Smiling person holding some beverage: -And… who are you?

Jonas R Bylund: -I'd love to answer that question satisfyingly, I'm on it for several years now. In this context, though, I think this question is better answered through what I do than any declaration of essential identity.

-Then, What do you do?

-Projects fascinate me. For my pay-job, I study the implementation of environmental or eco-technologies in an urban setting. Generally, I’m academically specialised in urbanism – planning and policy, urban design and everyday life. More broadly still, how do we get from X to Z, but somehow always keep ending up Y? Or in other words, why nothing ever really turns out quite as expected. This is my standard answer on parties.

-Uh-huh, but where do you come from?

-Berlin is my head-quarter for now, or has been for the last four years.

-Wow, Berlin – but… you are Swedish, or? Your nametag - and accent - says Sweden?

-Self-imposed exile from Stockholm. I was born and raised there, in the suburbs. But my interest in urban issues convinced me that it might be good to do some real participant observation – going native – in a traditional cosmopolitan city (apart from the enervating issue of finding a place to live in Stockholm). Although for the time being affiliated to the Department of Human Geography, Stockholm University.

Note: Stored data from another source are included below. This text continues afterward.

/-- A spill copy ends (R63): the slip is switched, the Reserve coins become HELD and the Till coins FREE; an
uncorrectable Till word discards the frame whole (Table 3-7). -/
def Dev.spillDone (s : Spill) (ue : Bool) (d : Dev) : Dev :=
  match d.frame s.fid with
  | none => d
  | some f =>
    if ue then
      let d := (((d.count VLT_TILL_PE).lost 1).raise (pgVLT 0) 12).uncorrectable 0 ((f.coins.find? inTill).getD 0 * 32) 8
      (d.dropSpill f s).discardFrame f
    else
      let d := { d with vlt := { d.vlt with spills := d.vlt.spills.filter (fun e => e.fid != f.id) } }
      let d := d.each s.taken Dev.holdCoin
      let d := d.modFrame f.id (fun f => { f with coins := s.coins, desc := some s.desc })
      let d := d.each f.coins (fun c d => (d.freeCoin c).uncharge f.bus f.domain)
      let d := d.each (d.voq s.voq) (fun c d =>
        if c.fid = f.id then
          let d := d.freeSlip f.bus f.domain (if s.own then { c with slipCoin := none } else c)
          d.setVoq s.voq ((d.voq s.voq).map (fun e => if e.fid = f.id then { e with slip := none, slipCoin := none } else e))
        else d)
      let d := d.wr64 VLT_SPILL_LO VLT_SPILL_HI (d.rd64 VLT_SPILL_LO VLT_SPILL_HI + 1)
      (d.spillCheck s.voq).spillForced

/-- RESERVE_PREFETCH_DONE: the head's first two coins are staged and the VOQ is offered to the scheduler (R65). -/
def opPrefetchDone (q : Nat) (d : Dev) : Dev :=
  d.endTimer ⟨.prefetch, q, 0⟩ (fun d => { d with vlt := { d.vlt with staged := d.vlt.staged ++ [q] } })

/-! ### The multicast hold limit (R76) -/

/-- A Ledger counter of an Ethernet port advances by n, 40 bits wrapping; bit 39 rising sets its half bit (R167, R168).
Ports without a Ledger count nothing. -/
def Dev.ldg (p i n : Nat) (d : Dev) : Dev :=
  if 57 ≤ p then d
  else
    let old := NMap.get 0 d.eth.ledger (p * 64 + i)
    let new := (old + n) % 2 ^ 40
    let d := { d with eth := { d.eth with ledger := NMap.set 0 d.eth.ledger (p * 64 + i) new } }
    if !bitAt old 39 && bitAt new 39 then
      let reg := if i < 32 then ETH_LDG_HALF0 p else ETH_LDG_HALF1 p
      (d.setBit reg (i % 32) true).raise (pgETH p) 10
    else d

/-- The hold limit of a copy in microseconds. -/
def Dev.holdLimit (d : Dev) (f : Frame) : Nat :=
  let h := d.get (QUE_MC_HOLD_us f.cls)
  if 64 ≤ f.inPort ∧ f.inPort ≤ 95 then min h 20000 else h

/-- A copy has been held beyond its limit. -/
def Dev.expired (d : Dev) (c : Copy) : Bool :=
  c.mc && (match d.frame c.fid with
    | some f => decide (f.inNs + d.holdLimit f * 1000 < d.ns)
    | none => false)

/-- Discard the head of a VOQ for its age. -/
def Dev.holdDiscard (q : Nat) (d : Dev) : Dev :=
  match d.voq q with
  | [] => d
  | c :: _ => ((((d.popVoq q).ldg c.out 48 1).count QUE_MC_DROP).raise pgQUE 8).release c.fid

/-- Discard expired copies at the head of a VOQ in turn. -/
def Dev.sweepVoq (q : Nat) : Nat → Dev → Dev
  | 0, d => d
  | n + 1, d =>
    match d.voq q with
    | [] => d
    | c :: _ => if d.expired c then Dev.sweepVoq q n (d.holdDiscard q) else d

/-- MC_HOLD_SWEEP: every 100 µs, every VOQ in ascending index order (R76, R398). -/
def opMcHoldSweep (d : Dev) : Dev :=
  d.onPeriod ⟨.mcSweep, 0, 0⟩ (usT 100) (fun d =>
    d.each d.vlt.voqs (fun e d => d.sweepVoq e.1 e.2.length))

/-- A unit reset of VLT page 2 aborts any walk without reclaim (R81). -/
def Dev.vltUnitReset (d : Dev) : Dev := d.endWalk

/-! ### The meanings of the commands of this file -/

/-- RESERVE_PREFETCH_DONE (R65). -/
def execReservePrefetchDone (voq : Nat) (s : State) : Host.Outcome State Fault Refusal :=
  effectIf (isVoq voq) (opPrefetchDone voq) s

/-- MC_HOLD_SWEEP (R76). -/
def execMcHoldSweep (s : State) : Host.Outcome State Fault Refusal :=
  effect opMcHoldSweep s

/-- AUDITOR_COUNT_CHECK (R77). -/
def execAuditorCountCheck (s : State) : Host.Outcome State Fault Refusal :=
  effect opAuditorCountCheck s

/-- AUDITOR_WALK_START (R78). -/
def execAuditorWalkStart (i : Initiator) (s : State) : Host.Outcome State Fault Refusal :=
  effect (opWalkStart i) s

/-- AUDITOR_WALK_PHASE_DONE (R78). -/
def execAuditorWalkPhaseDone (s : State) : Host.Outcome State Fault Refusal :=
  effect opWalkPhaseDone s

/-- WALK_DONE (R79). -/
def execWalkDone (s : State) : Host.Outcome State Fault Refusal :=
  effect opWalkDone s

/-- AUD_LEAKQ_READ (R84). -/
def execAudLeakqRead (i : Initiator) (mism : Bool) (s : State) : Host.Outcome State Fault Refusal :=
  effect (opLeakqRead i mism) s

/-- VOQ_SEL_WRITE (R86). -/
def execVoqSelWrite (i : Initiator) (v : Word) (s : State) : Host.Outcome State Fault Refusal :=
  effect (opVoqSel i v) s

end Sys2Proof.Machine
end

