/-- The initialization vector of R223. -/
def gcmIv (r : Nat) (k : KeySlot) (pn : Nat) : List Byte :=
  if nbit r 96 then beBytes 12 (Nat.xor k.salt (k.ssci * 2 ^ 64 + pn % 2 ^ 64))
  else beBytes 8 (nb r 95 32) ++ beBytes 4 pn

/-- Where the protected bytes of a frame with a SecTAG end: its short length counts what follows the SecTAG, or the check
value ends the frame (IEEE 802.1AE). -/
def SecTag.dataEnd (t : SecTag) (body : List Byte) : Nat :=
  let sl := be body (t.at_ + 3) 1
  if sl = 0 then body.length - 16 else min (t.at_ + t.len + sl) (body.length - 16)

/-- The check value of a frame is that of its bytes under a key (R223). -/
def icvGood (r : Nat) (k : KeySlot) (pn : Nat) (t : SecTag) (body : List Byte) : Bool :=
  let n := t.dataEnd body
  (body.drop n).take 16 == gcmIcv k.key (gcmIv r k pn) (body.take n)

/-- Verify a frame that carries a SecTAG under the receive SC that its check began with. -/
def Dev.verifySec (f : Frame) (v : CvStart) (c : Nat) (t : SecTag) (d : Dev) : Verdict × Dev :=
  if !v.usable then d.noKey f c v.cfg
  else
    let d := d.engineAsked
    let r := v.cfg
    match v.st.byAn (t.tci % 4) with
    | none => (.drop, d.cvFail f c 7)
    | some b =>
      let k := v.st.slot b
      let low := (d.slotNow c b k).pn
      let pn := recoverPn (nbit r 96) k.pn t.pn
      if nbit r 100 ∧ pn < low then (.drop, d.cvFail f c 2)
      else if !icvGood r k pn t f.body then (.drop, d.cvFail f c 1)
      else (.pass 3 (some c), (d.keepValue c b k (max low (pn + 1 - nb r 159 128))).ctxCount c 0)

/-- The receive handling of a port in mode 1 or 2 (R222). -/
def Dev.verifyPort (f : Frame) (v : CvStart) (h : Hdr) (d : Dev) : Verdict × Dev :=
  let p := f.inPort
  match h.sec with
  | none =>
    if h.etype = 0x888E ∨ (h.etype = 0x88F7 ∧ v.bypass) then (.pass 1 none, d.count (AUT_PORT_CNT p 2))
    else if v.mode = 1 then (.drop, d.count (AUT_PORT_CNT p 0))
    else (.pass 1 none, d)
  | some t =>
    if bitAt t.tci 3 || bitAt t.tci 2 then (.drop, d.count (AUT_PORT_CNT p 3))
    else
      match v.ctx with
      | none => (.drop, d.count (AUT_PORT_CNT p 1))
      | some c => d.verifySec f v c t

/-- The check of a frame on a port in mode 1 or 2 as it starts: by its SecTAG, under its receive SC (R222). -/
def Dev.portStart (d : Dev) (p : Nat) (head : List Byte) : Option CvStart :=
  if !d.secMode p then none
  else
    let h := parseHdr head true
    let v : CvStart := match h.sec with
      | some t => if bitAt t.tci 3 || bitAt t.tci 2 then {} else
        (match d.rxSc p h t with
         | some c => d.cvStart c
         | none => {})
      | none => {}
    some { v with mode := d.get (AUT_PORT_validate p), bypass := d.flag (AUT_PORT_bypass_ptp p) }
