-- ==== Sys2Proof/Machine/Bus.lean ====
section
/-!
DEFINITION. The CAN and LIN channels (chapter 8): what both share, the CAN channels with their message RAM, filters,
objects, bid set and timed objects, and the LIN channels with their response tables, publish buffers and schedules.
-/

namespace Sys2Proof.Machine

/-! ### Draws (R181, R183, R188, R191) -/

/-- The ports of a CAN and of a LIN channel. -/
def canPort (ch : Nat) : Nat := 64 + ch
def linPort (ch : Nat) : Nat := 88 + ch

/-- The copies a channel has drawn and not sent, oldest first. -/
def Dev.drawsOf (d : Dev) (port : Nat) : List Draw := d.vlt.drawn.filter (fun x => x.port == port)

/-- Take the copy at the head of a VOQ out of it, its slip kept. -/
def Dev.takeHead (q : Nat) (d : Dev) : Dev :=
  let d := d.setVoq q (d.voq q).tail
  let d := { d with vlt := { d.vlt with staged := d.vlt.staged.filter (· != q) } }
  (d.cancel ⟨.prefetch, q, 0⟩).newHead q

/-- A drawn copy leaves: its slip is freed and its reference released. -/
def Dev.endDraw (x : Draw) (d : Dev) : Dev :=
  let (bus, k) := match d.frame x.copy.fid with
    | some f => (f.bus, f.domain)
    | none => (false, 0)
  let d := { d with vlt := { d.vlt with drawn := d.vlt.drawn.filter (fun y => y.copy.serial != x.copy.serial) } }
  (d.freeSlip bus k x.copy).release x.copy.fid

/-- Drawn copies return to the heads of their VOQs, in their original order. -/
def Dev.undraw (l : List Draw) (d : Dev) : Dev :=
  let d := { d with vlt := { d.vlt with drawn := d.vlt.drawn.filter (fun x => !l.contains x) } }
  d.each l.reverse (fun x d => (d.setVoq x.q (x.copy :: d.voq x.q)).newHead x.q)

/-- A drawn copy is discarded at the egress discard point, counted by `count`. -/
def Dev.dropDraw (count : Dev → Dev) (x : Draw) (d : Dev) : Dev := (count d).endDraw x

/-- A frame's record as a bus output takes it: without the trailer that is removed, and with one generated where its slip
says so; when it may bid, and the context of that computation. Nothing where the context cannot generate (R226). -/
def Dev.busForm (f : Frame) (d : Dev) : Option (BusRecord × Nat × Option Nat) × Dev :=
  let r := d.trimmed f (f.record.getD (recordOf f.data))
  match d.genCtx 64 f with
  | none => (some (r, d.now, none), d)
  | some k =>
    let ready := d.now + fabT (cmacCycles (d.ctx k))
    match d.genCmac k r with
    | (.inl _, d) => (none, d)
    | (.inr r, d) => (some (r, ready, some k), d)

/-- The record stored with the frame at the head of a VOQ. -/
def Dev.headRecord (d : Dev) (q : Nat) : Option BusRecord :=
  match d.voq q with
  | [] => none
  | c :: _ => (d.frame c.fid).map (fun f => f.record.getD (recordOf f.data))

/-- The ingress time of a bus frame whose first edge fell a number of CK_CAN cycles ago (R138). -/
def Dev.busTime (d : Dev) (port ago : Nat) : Nat × Nat :=
  let q := d.tqAt (d.ticks - ago * 5) - d.inCorr port
  ((q / 65536 % 2 ^ 64).toNat, (q % 65536).toNat)

/-- A record received on a channel waits to be handed to the Vault. -/
def Dev.handOff (port : Nat) (r : BusRecord) (t : Nat × Nat) (d : Dev) : Dev :=
  { d with bus := { d.bus with
      handoff := NMap.set [] d.bus.handoff port (NMap.get [] d.bus.handoff port ++ [(r, t.1, t.2)]) } }

/-- BUS_FRAME_HANDOFF: the oldest record of a channel enters the Vault or meets an exhausted Account (R69). -/
def opBusHandoff (p : Nat) (d : Dev) : Dev :=
  match NMap.get [] d.bus.handoff p with
  | [] => d
  | (r, ns, fr) :: rest =>
    let d := { d with bus := { d.bus with handoff := NMap.set [] d.bus.handoff p rest } }
    d.admitBus p r ns fr

/-- A channel is isolated or isolating. -/
def Dev.isoed (d : Dev) (pg : Nat) : Bool := d.get (PG_STATE_iso pg) != 0

/-! ### Items (R179) -/

/-- Data capacity of a code, in bytes, and the words of an item. -/
def dcapBytes : Nat → Nat
  | 0 => 8 | 1 => 64 | _ => 2048
def itemWords : Nat → Nat
  | 0 => 10 | 1 => 24 | _ => 520

/-- A stored item: header, ingress time, and the record cut to the capacity. -/
def itemOf (cap : Nat) (r : BusRecord) (ns : Nat) (ovf own : Bool) : List Nat :=
  let trunc := decide (dcapBytes cap < r.data.length)
  let hdr := 2 ^ 60 + (if trunc then 2 ^ 59 else 0) + (if ovf then 2 ^ 57 else 0) + (if own then 2 ^ 56 else 0)
  let bs := fixLen (16 + dcapBytes cap) (recordBytes r)
  [hdr % 2 ^ 32, hdr / 2 ^ 32, ns % 2 ^ 32, ns / 2 ^ 32] ++
    (List.range ((16 + dcapBytes cap) / 4)).map (fun i => ofLe ((bs.drop (4 * i)).take 4))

-So what’s your interest in this project?

-Because, for one thing, I study projects. There’s always something to learn. Secondly, I am interested in Berlin (and Gothenburg and Moscow too), but becoming somewhat home-blind. So the opportunity to make Berlin active by finding things out is a welcome one. Thirdly, it’s always nice to exchange views within a circle of invited people – well, they must be up to something interesting, otherwise they wouldn't be invited.

On the long term, what I would like to explore is the connection or opening up a meeting point for aesthetics and politics of space. That is, I’m quite into politics of space as a geographer, where aesthetics is mostly seen as a means to an end. The notion of aesthetics (and not only the academically canonised ones) and the debates surrounding it intrigue me from another point of view, as there is a connection to severe conflicts in urbanism. For example, it is common that architects and urban designers find environmentally sound technology applications simply ugly, so in many cases there are a lot of negotiations between economy, aesthetics, and energy questions – where aesthetics cannot be reduced to a rhetorical or discursive function.

-Sounds interesting, but I have to go get another beer…

(End of transcription.)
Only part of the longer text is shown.